Jean-Jacques Bertschi: Anfrage betreffend Staatsaufträge Sehr
geehrter Herr Dr. Baumann Wir
beziehen uns auf Ihr Schreiben vom 27. Februar 2004, in welchem Sie um
Auskunft ersuchen, ob Dr. Jean-Jacques Bertschi im Zusammenhang mit der
„Bildungskommission“ Aufträge des Kantons erhalten hat. Der
Regierungsrat hat die Bildungsdirektion mit der Beantwortung dieser Frage
beauftragt. Vorab
halten wir fest, dass es sich bei der so genannten Bildungskommission um
die Kommission für Bildung und Kultur des Kantonsrates handelt, deren
Mitglied Dr. Jean-Jacques Bertschi in der Legislaturperiode 1999/2003 war.
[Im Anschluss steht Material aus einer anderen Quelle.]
/-- WAIT by a queue (R105, R125 to R127). -/
def State.queueWaitFlag (s : State) (c : Fin 16) (q : Fin 5) (mask : BitVec 16) (tag : Tag) (gap : Nat) (flag : FlagRef)
    (consume : Bool) : State :=
  match s.front c q tag gap mask with
  | .not s' => s'
  | .ready r u =>
    if s.engineBusy c q then s.queueHold c q tag u ⟨.busy, 0, 0⟩
    else match s.flagGate c q flag consume r u with
      | some g => ((s.queueHold c q tag u g).noteConsume c q consume).queueAsks r c q mask flag consume
      | none => (s.issueAt c q tag gap 1 1 u).waitPassed (.queue c q mask) tag flag consume

/-- A consuming wait of a sequencer gives way to a unit of its core that passes first (R126). -/
def State.seqYields (s : State) (u : SeqUnit) (flag : FlagRef) (consume : Bool) : Bool :=
  match flag, u with
  | .core n _, .access c => consume && outranked (s.core c) 5 n
  | .core n _, .execute c => consume && outranked (s.core c) 6 n
  | _, _ => false

/-- WAIT by a sequencer or the ringmaster. -/
def State.seqWaitFlag (s : State) (u : SeqUnit) (tag : Tag) (flag : FlagRef) (consume : Bool) : State :=
  s.seqDo u tag fun r =>
    if !s.reaches u r flag then s.reachFault r tag 0
    else match s.seqLooks u r flag (if consume then .consume else .wait) with
      | (s1, v) =>
        if v = some true ∧ !s1.seqYields u flag consume then (s1.seqGo u).waitPassed u tag flag consume
        else (s1.seqWait u tag .flag (flagIndex flag)).onSeq u fun q =>
          { q with wait := q.wait.map fun w => { w with consume := consume } }

/-- WAIT. -/
def execWait (u : SeqUnit) (tag : Tag) (gap : Byte) (flag : FlagRef) (consume : Bool) (s : State) :
    Host.Outcome State Fault Refusal :=
  onForm (.wait u tag gap flag consume) "WAIT"
    (match u with
    | .queue c q mask => s.queueWaitFlag c q mask tag gap.toNat flag consume
    | .access _ => s.seqWaitFlag u tag flag consume
    | .execute _ => s.seqWaitFlag u tag flag consume
    | .ringmaster _ => s.seqWaitFlag u tag flag consume)

/-- A ring-flag operation of a core waits for a place in its crossing (R23, R24). -/
def State.crossGate (s : State) (c : Fin 16) (flag : FlagRef) (_r : Fin 8) (_u : Nat) : Option GateHold :=
  match flag with
  | .core _ _ => none
  | .ring _ => if s.crossFull (.coreToConcourse c) then some ⟨.busy, 0, 0⟩ else none

/-- A ringmaster sets or clears a flag: that flag of every named core, or a ring flag, through its crossing to the concourse
(R23, R125). -/
def State.masterFlag (s : State) (r : Fin 8) (tag : Tag) (flag : FlagRef) (set : Bool) : State :=
  s.seqDo (.ringmaster r) tag fun _ =>
    if !s.reaches (.ringmaster r) r flag then s.reachFault r tag 1
    else if s.crossFull (.ringmasterToConcourse r) then s.seqWait (.ringmaster r) tag .busy 0
    else (s.seqGo (.ringmaster r)).crossPut (.ringmasterToConcourse r)
      (match flag with
      | .core n on => .coreFlag r on n set
      | .ring n => if set then .setFlag r n else .clearFlag r n)
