/-- The effect of a DMA that issues: its ends are resolved, and the transfer starts (R111, R167, R228, R339). -/
def State.dmaNow (s : State) (r : Fin 8) (e : Eng) (cmd : DmaCmd) : State :=
  match s.resolveEnd r e.core e.tag cmd.bytes false cmd.src with
  | (s1, none) => s1
  | (s1, some (src, srcGen)) =>
    match s1.resolveEnd r e.core e.tag cmd.bytes true cmd.dst with
    | (s2, none) => s2
    | (s2, some (dst, dstGen)) =>
      let x : Transfer := ⟨src, dst, cmd.bytes, dstGen.getD (cmd.gen.getD 0), srcGen.orElse fun _ => cmd.expectGen, 0,
        none⟩
      if isRemote cmd.src || isRemote cmd.dst then
        State.askMore r e.core 32769 (s2.onCore e.core fun k =>
          { k with dmaBusy := some ⟨e.tag, cmd.marks, cmd.done, 0, some { x with fill := cmd.fmt }, false⟩ })
      else s2.moveHere r e cmd x

/-- The regions that a DMA fills, for CHECK 5. -/
def dmaRegions (cmd : DmaCmd) : List Nat :=
  match cmd.dst with
  | .buf b addr => if fillOk b addr cmd.bytes then fillRegions b addr cmd.bytes else []
  | .cm _ _ => []
  | .mwy _ _ => []
  | .dram _ => []
  | .seq _ _ _ _ _ => []
  | .remote _ _ _ _ => []

/-- A fill command of an access-side queue: held while its engine is busy, withheld by CHECK 5, or issued (R105, R121). -/
def State.fillCommand (s : State) (e : Eng) (q : Fin 5) (regions : List Nat) (go : Fin 8 → State → State) : State :=
  match s.front e.core q e.tag e.gap.toNat e.mask with
  | .not s' => s'
  | .ready r u =>
    if s.engineBusy e.core q then s.queueHold e.core q e.tag u ⟨.busy, 0, 0⟩
    else match (if s.auditOn r then fillViolation (s.core e.core) regions else none) with
      | some v => s.withhold r e.core q e.tag u v
      | none => go r (s.issueAt e.core q e.tag e.gap.toNat 0 0 u)

/-- DMA. -/
def execDma (e : Eng) (cmd : DmaCmd) (s : State) : Host.Outcome State Fault Refusal :=
  if s.badCompletion e.core cmd.done then .refused (.illFormed "DMA")
  else onForm (.dma e cmd) "DMA" (s.fillCommand e qDma (dmaRegions cmd) fun r s1 => s1.dmaNow r e cmd)

/-! ## Completion -/

/-- The marks of a fill set (R59, R73, R141). -/
def setMarks (m : Option (Buf × BitVec 16)) (k : Core) : Core :=
  match m with
  | none => k
  | some (b, mask) => ((List.range 16).filter fun i => mask.getLsbD i && markExists b i).foldl (fun k i => markPut b i true k) k

/-- A completion can be given: its data queue and its flags' crossing have room (R23, R108). -/
def State.canComplete (s : State) (c : Fin 16) (done : Completion) : Bool := (s.doneGate c done 0 0).isNone

/-- An access-side engine completes its command: marks, then token, then flag, and its trace; where the data queue is
full the engine keeps the command and waits to push its token, and `put` stores that (R108, R127, R129, R451). -/
def State.engineDone (s : State) (c : Fin 16) (q : Fin 5) (b : EngineBusy) (put : Option EngineBusy → Core → Core) : State :=
  let s1 := if b.finished then s else s.onCore c (setMarks b.marks)
  if s1.canComplete c b.done then
    match s1.ringOfCore c with
    | some r => ((s1.complete r c false b.done).onCore c (put none)).trace c evDone b.tag q.val
    | none => s1.onCore c (put none)
  else s1.onCore c (put (some { b with finished := true }))

/-- The command has moved all its bytes, and every reply has come (R339). -/
def moved (b : EngineBusy) : Bool :=
  b.wait == 0 && (match b.job with | some x => decide (x.bytes ≤ x.asked) | none => true)

/-- DMA_COMPLETE: without a command of that tag whose bytes are all moved, nothing completes. -/
def execDmaComplete (core : Fin 16) (tag : Tag) (s : State) : Host.Outcome State Fault Refusal :=
  .next (match (s.core core).dmaBusy with
    | some b => if b.tag = tag ∧ moved b then s.engineDone core qDma b (fun v k => { k with dmaBusy := v }) else s
    | none => s)

end Sys2Proof.Machine
end

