/-- The page on the move that a page message of the host is about: the context's own endpoint, its page and its OPAQUE
(R234, R235, R320). -/
def State.pageFor (s : State) (r e : Fin 8) (b : List Byte) : Option (Fin 4096 × PageMove) :=
  if h : beAt b 0 2 < 4096 then
    let x : Fin 4096 := ⟨beAt b 0 2, h⟩
    if 24 ≤ b.length ∧ (s.ctxInfo r x).bind (fun i => i.endpoint) = some e ∧ beAt b 16 8 = (s.ctxOpaque x).toNat then
      ((s.moveOf r x (beAt b 4 4)).filter fun m => m.host).map fun m => (x, m)
    else none
  else none

/-- The page message names the page's generation. -/
def State.pageGen (s : State) (x : Fin 4096) (m : PageMove) (b : List Byte) : Bool := beAt b 8 2 == ptGen (s.ptGet x m.page)

/-- PAGE_ACK: one that matches no request is discarded (R235). -/
def State.pageAckNow (s : State) (r e : Fin 8) (b : List Byte) : State :=
  match s.pageFor r e b with
  | some (x, m) => if m.out && s.pageGen x m b then s.pageAcked r x m else s
  | none => s

/-- PAGE_NAK: the swap-out ends, or the context is LOST (R232, R235). -/
def State.pageNakNow (s : State) (r e : Fin 8) (b : List Byte) : State :=
  match s.pageFor r e b with
  | some (x, m) =>
    if !s.pageGen x m b then s
    else if m.out then s.outFailed r x m
    else if s.ctxState x = ctxClosing ∨ s.ctxState x = ctxLost then (s.endMove r x m.page).settleSwap r x
    else s.loseContext r x m.page 5
  | none => s

/-- PAGE_DATA: a page that came short counts as a failed attempt (R235). -/
def State.pageDataNow (s : State) (r e : Fin 8) (b : List Byte) : State :=
  match s.pageFor r e b with
  | some (x, m) =>
    if m.out then s
    else if b.length ≠ 24 + pageBytes then s.inFailed r x m 6
    else s.pageCame r x m (beAt b 8 2) (BitVec.ofNat 32 (beAt b 12 4)) (bitAt (beAt b 10 1) 0) (b.drop 24)
  | none => s

/-- A whole message does what its type says. -/
def State.handle (s : State) (r e : Fin 8) (m : Reassembly) (plain : Bool) (b : List Byte) : State :=
  let a := m.asker e
  match m.type.toNat with
  | 0x01 => s.regsNow r a false b
  | 0x02 => s.regsNow r a true b
  | 0x03 => s.invokeNow r a m.stamp b
  | 0x05 => s.memReadNow r a b
  | 0x08 => s.frameTimeNow r e m.stamp b
  | 0x09 => s.resultReadNow r a b
  | 0x0A => s.resultReleaseNow r a b
  | 0x0B => s.pageAckNow r e b
  | 0x0C => s.pageNakNow r e b
  | 0x0D => s.pageDataNow r e b
  | 0x10 => s.quoteNow r a b
  | 0x11 => s.keyWrapNow r a plain b
  | _ => s

/-! ## Chunks -/

/-- The frame is the last chunk of its message. -/
def lastChunk (f : Frame) : Bool := f.flags.getLsbD 0

/-- A chunk noted in its message. -/
def Reassembly.add (m : Reassembly) (f : Frame) : Reassembly :=
  { m with
    got := m.got ++ [(f.offset.toNat, f.offset.toNat + f.payload.length)]
    last := if lastChunk f then some (f.offset.toNat + f.payload.length) else m.last }

/-- A message goes on, or it is whole and ends with `act`. -/
def State.goOn (s : State) (x : Fin 64) (m : Reassembly) (act : State → State) : State :=
  if m.whole then act (s.dropReasm x m.msgId) else s.keepReasm x m

/-- A chunk of a message that has begun (R307): parameters, samples and stream frames go where they belong at once; any
other message is kept until it is whole. -/
def State.chunk (s : State) (r e : Fin 8) (m0 : Reassembly) (f : Frame) (first : Bool) : State :=
  let x := epIx r e
  let o := f.offset.toNat
  let m := m0.add f
  match m.type.toNat with
  | 0x04 =>
    let (s1, m1) := if first then s.paramFirst r e m f.payload else (s, m)
    let (s2, m2) := s1.paramData r e m1 o f.payload (f.flags.getLsbD 2)
    s2.goOn x m2 fun s => s.paramEnd r e m2
  | 0x06 =>
    let (s1, m1) := s.samplePart r e m o f.payload first
    s1.goOn x m1 id
  | 0x07 =>
    let s1 := s.streamPart r e m o f.payload first (lastChunk f)
    if lastChunk f then s1.dropReasm x m.msgId else s1.keepReasm x m
  | _ =>
    let m1 := { m with body := smWrite 0 m.body o f.payload }
    s.goOn x m1 fun s => s.handle r e m1 (!f.macsec) (smRead 0 m1.body 0 (m1.last.getD 0))

/-- A message abandoned, as by a timeout (R306, R308). -/
def State.abandonMsg (s : State) (r e : Fin 8) (m : Reassembly) : State :=
  let s1 := s.dropReasm (epIx r e) m.msgId
  match m.type.toNat with
  | 0x04 => if m.refused then s1 else s1.replyStatus r (m.asker e) stIncomplete
  | 0x06 => if h : m.id.toNat < 16 ∧ m.refused = false then s1.sampleStale ⟨m.id.toNat, h.1⟩ fun n => n.slot == m.total && n.msgId == m.msgId else s1
  | 0x07 => match s1.ethContext r e with
    | some x => s1.endFrame x .noEnd
    | none => s1
  | 0x0D => match s1.pageFor r e (smRead 0 m.body 0 24) with
    | some (x, p) => if p.out then s1 else s1.inFailed r x p 6
    | none => s1
  | _ => s1

/-- A new STREAM_DATA message ends the frame that is open on its endpoint; what still comes of that one is discarded
(R308). -/
def State.endStreams (s : State) (x : Fin 64) (type : Byte) : State :=
  if type = 0x07 then s.onEp x fun k => { k with reasm := k.reasm.filter fun m => m.type != 0x07 } else s

/-- A message of an accepted frame begins: its first chunk must come first, and one of 16 reassemblies must be free where
it has more than one (R306, R307). -/
def State.beginMsg (s : State) (r e : Fin 8) (type : Byte) (f : Frame) : State :=
  let x := epIx r e
  let m : Reassembly := ⟨f.msgId, f.gen, type, f.id, f.timestamp, [], none, [], 0, 0, 0, false⟩
  if f.offset ≠ 0 then s.epCount x 4
  else
    let s1 := match s.reasmOf x f.msgId with
      | some old => s.abandonMsg r e old
      | none => s
    if 16 ≤ (s1.ep x).reasm.length ∧ !lastChunk f then
      (if takesReply type then s1.replyStatus r (m.asker e) stBusy else s1).epCount x 5
    else
      ((s1.onEp x fun k => { k with last := smSet 0 k.last f.msgId.toNat f.gen }).endStreams x type).chunk r e m f true

/-- The rules on message IDs and generations (R306). -/
def State.identify (s : State) (r e : Fin 8) (type : Byte) (f : Frame) : State :=
  let x := epIx r e
  let d := (f.gen - smGet 0 (s.ep x).last f.msgId.toNat).toNat
  if d = 0 then
    match s.reasmOf x f.msgId with
    | some m => s.chunk r e m f false
    | none =>
      (if takesReply type then s.replyStatus r ⟨e, type, f.msgId, f.gen, f.id⟩ stRepeated else s).epCount x 2
  else if d < 128 then s.beginMsg r e type f
  else s.epCount x 1

/-- An accepted frame (R300, R306, R321); one that is accepted ends Standby (R438). -/
def State.acceptFrame (s : State) (x : Fin 64) (type : Byte) (f : Frame) : State :=
  let s1 := ((s.epCount x 0).takePeer x f).identify (epRing x) ⟨x.val % 8, by omega⟩ type f
  if s.inStandby then s1.wakeUp else s1

/-- A MACsec frame that has passed moves its endpoint's replay window (R301). -/
def State.noteNumber (s : State) (f : Frame) (e : Fin 64) : State :=
  if s.epSecured e && f.macsec && decide ((s.ep e).rxNext.toNat ≤ f.pn.toNat) then
    s.onEp e fun k => { k with rxNext := f.pn + 1 } else s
Der in Frage stehende Zeitraum betrifft die Periode von der Wahl der
Kommission durch den Kantonsrat am 7. Juni 1999 (vgl. Protokoll des
Kantonsrates, Nr. 2, S.79) bis zum Ende deren Amtsdauer am 18. Mai 2003. Die
Abklärungen der Bildungsdirektion betrafen die Ämter und Abteilungen der
Bildungsdirektion sowie die selbstständigen Institutionen, Universität,
Zürcher Fachhochschule und Zentralbibliothek Zürich. Die Abklärungen
ergaben das Folgende: In
der erwähnten Zeitspanne wurden Dr. Jean-Jacques Bertschi weder von der
Bildungsdirektion noch von den erwähnten Anstalten Aufträge erteilt. Die
einzige Entschädigung für eine Tätigkeit im Geschäftsbereich der
Bildungsdirektion betraf eine Pauschale von 400 Franken für die Teilnahme
von Dr. Jean-Jacques Bertschi an einer Weiterbildungsveranstaltung für
die Lehrkräfte des Realgymnasiums Rämibühl vom 6. Oktober 1999. Zwei
weitere von der Staatsbuchhaltung erfasste Rechnungen vom 17. Juni 1999
bzw. 11. Mai 2000 an die Firma Bertschi Consulting standen im Zusammenhang
mit dem in der Öffentlichkeit bekannten Auftrag im Zusammenhang mit der Zürcher
Mitarbeiterbeurteilung. Dieser Auftrag wurde jedoch vor der Wahl von Dr.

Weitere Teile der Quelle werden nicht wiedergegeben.